What you will do: Reproduce the records in full. Alter nothing.

****************************************

-- ==== Sys2Proof/Machine/RingExec.lean ====
section
/-! DEFINITION. Ring instructions, grants of waiting reservations, and the limits of tag and credit waits (R284, R289 to
R296, R378). -/

namespace Sys2Proof.Machine

open Sys2Proof

/-! ## Resolving the ring -/

/-- The ring that rs1 names (R377): poison is consumed (R333), a ring that is not enabled ends the operation (R296),
and a ring of another chip is for RESV, PUSH and FILL only (R662, R663). -/
def X.ringAt (x : X) (s : State) (poison far : Bool) (go : Nat → State) (remote : Nat → Word → State) : State :=
  if x.a.2 || poison then x.fault s .poisonConsumed
  else match s.ringRef x.core x.t.stall x.a.1 with
    | .bad => x.fault s .undefOperand
    | .outside => x.fault s .windowViolation
    | .ring i => if s.ringOn i then go i else x.fault s .ringDisabled 0 x.a.1.toNat
    | .remote chip ref =>
      if !far then x.fault s .windowViolation
      else match s.reinCheck x.t.stall chip with
        | some c => x.fault s c 0 (if c = .reinDown then chip else 0)
        | none => remote chip ref

/-- The ring is one of the issuing core's own. -/
def X.ownRing (x : X) (i : Nat) : Bool := ringCore i == some x.core

/-- A value that a ring outside the core returns at once. -/
def X.farRet (x : X) (s : State) (v : Word) (poison : Bool) : State :=
  (x.wait s (.result (some (iRd x.w)))).deliver x.core x.ctx (some x.t.id) v poison

/-- IMM4: the word of the slot, or n − 1 (R378). -/
def X.imm4 (x : X) : Nat := ib x.w 0 4

/-- Key from which rings of other chips are numbered in a wait. -/
def farRing (chip : Nat) : Nat := 4096 + chip

/-! ## Reservations -/

/-- A reservation of n slots that cannot be granted now waits (R290). -/
def State.waitResv (s : State) (i n : Nat) (who : RWho) (task : Option Nat) : State :=
  let r := s.ring i
  (s.setRing i { r with waiters := r.waiters ++ [⟨who, task, n, s.now⟩] }).addF .ringStat i 16 16 1

/-- A reservation can be granted now: none waits before it, and credits suffice (R290). -/
def State.canGrant (s : State) (i n : Nat) : Bool := (s.ring i).waiters.isEmpty && decide (n ≤ s.ringCredits i)

/-- Ask another chip for n slots (R662). -/
def X.askRemote (x : X) (s : State) (chip : Nat) (ref : Word) (n : Nat) : State :=
  let w0 := header0 tRresv 1 chip s.chipId x.core x.t.stall 3 0 0 0 0
  let w1 : Word := ref ||| BitVec.ofNat 64 ((n - 1) * 2 ^ 21)
  let s := s.notedRemote x.t.id x.core chip
  (x.wait s (.resv (farRing chip) ((s.ctx x.core x.ctx).since.getD s.now))).sendTagged x.core chip (some x.t.id)
    (.resv (.ctx x.core x.ctx) x.a.1 n) w0 w1 []

/-- RING.RESV n (R289, R290). -/
def execRingResv (i : Issue) (s : State) : Res :=
  .next (issueOf i .ringResv (fun x t =>
    let n := x.imm4 + 1
    x.ringAt t false true
      (fun r =>
        if t.canGrant r n then
          let first := BitVec.ofNat 64 (t.ringResv r)
          let t := t.grantCredits r n (some x.t.id) 0
          if x.ownRing r then x.ret t first false else x.farRet t first false
        else (x.wait t (.resv r ((t.ctx x.core x.ctx).since.getD t.now))).waitResv r n (.ctx x.core x.ctx) (some x.t.id))
      fun chip ref => if (t.freeTag x.core).isNone then s else x.askRemote t chip ref n) s)

/-! ## Fills -/

/-- Fill word IMM4 of index k of a ring with a value (R289, R293, R294). `done` advances the context. -/
def X.fillRing (x : X) (s : State) (r k : Nat) (v : Word) (poison : Bool) (done : State → State) : State :=
  if !s.holdsCredit r k (some x.t.id) 0 then x.fault s .noCredit
  else
    let o := s.ringAddr r k
    let line := oneWord x.imm4 v poison
    match ringCore r with
    | none =>
      done (s.pdSend (x.pdReq s o (.ringFill r k line.1 line.2.1 line.2.2 none)))
    | some c =>
      if c ≠ x.core then
        done (s.inject c ⟨r, .fill k line.1 line.2.1 line.2.2 none (some (x.t.id, x.core, x.ctx)), none⟩)
      else
        let key := cmBase c + o
        let a := o + 8 * x.imm4
        if s.tagAt key then x.wait s (.tag key ((s.ctx x.core x.ctx).since.getD s.now))
        else match x.touch s a true with
          | (.off, s) => x.fault s .cmBankOff a (bankAt a)
          | (.lost, s) => done s
          | (.ok, s) => done (((s.narrowWrite (cmBase c + a) 8 v poison).putTag key true).spendCredit r k)

/-- Fill word IMM4 of index k of a ring of another chip: a narrow RFILL (R652, R663). -/
def X.fillRemote (x : X) (s : State) (chip : Nat) (ref : Word) (k : Nat) (v : Word) (poison : Bool)
    (done : State → State) : State :=
  let w0 := header0 tRfill 0 chip s.chipId x.core x.t.stall 3 0 1 0 0
  let w1 : Word := ref ||| BitVec.ofNat 64 (k * 2 ^ 21 + x.imm4 * 2 ^ 53 + 2 ^ 57)
  done (s.sendTagged x.core chip (some x.t.id) (.fill none) w0 w1 [(v.setWidth 128, poison)])

/-- RING.FILL k (R289, R294). -/
def execRingFill (i : Issue) (s : State) : Res :=
  .next (issueOf i .ringFill (fun x t =>
    let k := x.b.1.toNat
    x.ringAt t x.b.2 true
      (fun r => x.fillRing t r k x.rd.1 x.rd.2 fun t => x.next t id)
      fun chip ref =>
        if (t.freeTag x.core).isNone then s
        else if 2 ^ 32 ≤ k then x.fault t .noCredit
        else x.fillRemote t chip ref k x.rd.1 x.rd.2 fun t => x.next t id) s)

****************************************

Solution for this problem:
-- ==== Sys2Proof/Machine/RingExec.lean ====
section
/-! DEFINITION. Ring instructions, grants of waiting reservations, and the limits of tag and credit waits (R284, R289 to
R296, R378). -/

namespace Sys2Proof.Machine

open Sys2Proof

/-! ## Resolving the ring -/

/-- The ring that rs1 names (R377): poison is consumed (R333), a ring that is not enabled ends the operation (R296),
and a ring of another chip is for RESV, PUSH and FILL only (R662, R663). -/
def X.ringAt (x : X) (s : State) (poison far : Bool) (go : Nat → State) (remote : Nat → Word → State) : State :=
  if x.a.2 || poison then x.fault s .poisonConsumed
  else match s.ringRef x.core x.t.stall x.a.1 with
    | .bad => x.fault s .undefOperand
    | .outside => x.fault s .windowViolation
    | .ring i => if s.ringOn i then go i else x.fault s .ringDisabled 0 x.a.1.toNat
    | .remote chip ref =>
      if !far then x.fault s .windowViolation
      else match s.reinCheck x.t.stall chip with
        | some c => x.fault s c 0 (if c = .reinDown then chip else 0)
        | none => remote chip ref

/-- The ring is one of the issuing core's own. -/
def X.ownRing (x : X) (i : Nat) : Bool := ringCore i == some x.core

/-- A value that a ring outside the core returns at once. -/
def X.farRet (x : X) (s : State) (v : Word) (poison : Bool) : State :=
  (x.wait s (.result (some (iRd x.w)))).deliver x.core x.ctx (some x.t.id) v poison

/-- IMM4: the word of the slot, or n − 1 (R378). -/
def X.imm4 (x : X) : Nat := ib x.w 0 4

/-- Key from which rings of other chips are numbered in a wait. -/
def farRing (chip : Nat) : Nat := 4096 + chip

/-! ## Reservations -/

/-- A reservation of n slots that cannot be granted now waits (R290). -/
def State.waitResv (s : State) (i n : Nat) (who : RWho) (task : Option Nat) : State :=
  let r := s.ring i
  (s.setRing i { r with waiters := r.waiters ++ [⟨who, task, n, s.now⟩] }).addF .ringStat i 16 16 1

/-- A reservation can be granted now: none waits before it, and credits suffice (R290). -/
def State.canGrant (s : State) (i n : Nat) : Bool := (s.ring i).waiters.isEmpty && decide (n ≤ s.ringCredits i)

/-- Ask another chip for n slots (R662). -/
def X.askRemote (x : X) (s : State) (chip : Nat) (ref : Word) (n : Nat) : State :=
  let w0 := header0 tRresv 1 chip s.chipId x.core x.t.stall 3 0 0 0 0
  let w1 : Word := ref ||| BitVec.ofNat 64 ((n - 1) * 2 ^ 21)
  let s := s.notedRemote x.t.id x.core chip
  (x.wait s (.resv (farRing chip) ((s.ctx x.core x.ctx).since.getD s.now))).sendTagged x.core chip (some x.t.id)
    (.resv (.ctx x.core x.ctx) x.a.1 n) w0 w1 []

/-- RING.RESV n (R289, R290). -/
def execRingResv (i : Issue) (s : State) : Res :=
  .next (issueOf i .ringResv (fun x t =>
    let n := x.imm4 + 1
    x.ringAt t false true
      (fun r =>
        if t.canGrant r n then
          let first := BitVec.ofNat 64 (t.ringResv r)
          let t := t.grantCredits r n (some x.t.id) 0
          if x.ownRing r then x.ret t first false else x.farRet t first false
        else (x.wait t (.resv r ((t.ctx x.core x.ctx).since.getD t.now))).waitResv r n (.ctx x.core x.ctx) (some x.t.id))
      fun chip ref => if (t.freeTag x.core).isNone then s else x.askRemote t chip ref n) s)

/-! ## Fills -/

/-- Fill word IMM4 of index k of a ring with a value (R289, R293, R294). `done` advances the context. -/
def X.fillRing (x : X) (s : State) (r k : Nat) (v : Word) (poison : Bool) (done : State → State) : State :=
  if !s.holdsCredit r k (some x.t.id) 0 then x.fault s .noCredit
  else
    let o := s.ringAddr r k
    let line := oneWord x.imm4 v poison
    match ringCore r with
    | none =>
      done (s.pdSend (x.pdReq s o (.ringFill r k line.1 line.2.1 line.2.2 none)))
    | some c =>
      if c ≠ x.core then
        done (s.inject c ⟨r, .fill k line.1 line.2.1 line.2.2 none (some (x.t.id, x.core, x.ctx)), none⟩)
      else
        let key := cmBase c + o
        let a := o + 8 * x.imm4
        if s.tagAt key then x.wait s (.tag key ((s.ctx x.core x.ctx).since.getD s.now))
        else match x.touch s a true with
          | (.off, s) => x.fault s .cmBankOff a (bankAt a)
          | (.lost, s) => done s
          | (.ok, s) => done (((s.narrowWrite (cmBase c + a) 8 v poison).putTag key true).spendCredit r k)

/-- Fill word IMM4 of index k of a ring of another chip: a narrow RFILL (R652, R663). -/
def X.fillRemote (x : X) (s : State) (chip : Nat) (ref : Word) (k : Nat) (v : Word) (poison : Bool)
    (done : State → State) : State :=
  let w0 := header0 tRfill 0 chip s.chipId x.core x.t.stall 3 0 1 0 0
  let w1 : Word := ref ||| BitVec.ofNat 64 (k * 2 ^ 21 + x.imm4 * 2 ^ 53 + 2 ^ 57)
  done (s.sendTagged x.core chip (some x.t.id) (.fill none) w0 w1 [(v.setWidth 128, poison)])

/-- RING.FILL k (R289, R294). -/
def execRingFill (i : Issue) (s : State) : Res :=
  .next (issueOf i .ringFill (fun x t =>
    let k := x.b.1.toNat
    x.ringAt t x.b.2 true
      (fun r => x.fillRing t r k x.rd.1 x.rd.2 fun t => x.next t id)
      fun chip ref =>
        if (t.freeTag x.core).isNone then s
        else if 2 ^ 32 ≤ k then x.fault t .noCredit
        else x.fillRemote t chip ref k x.rd.1 x.rd.2 fun t => x.next t id) s)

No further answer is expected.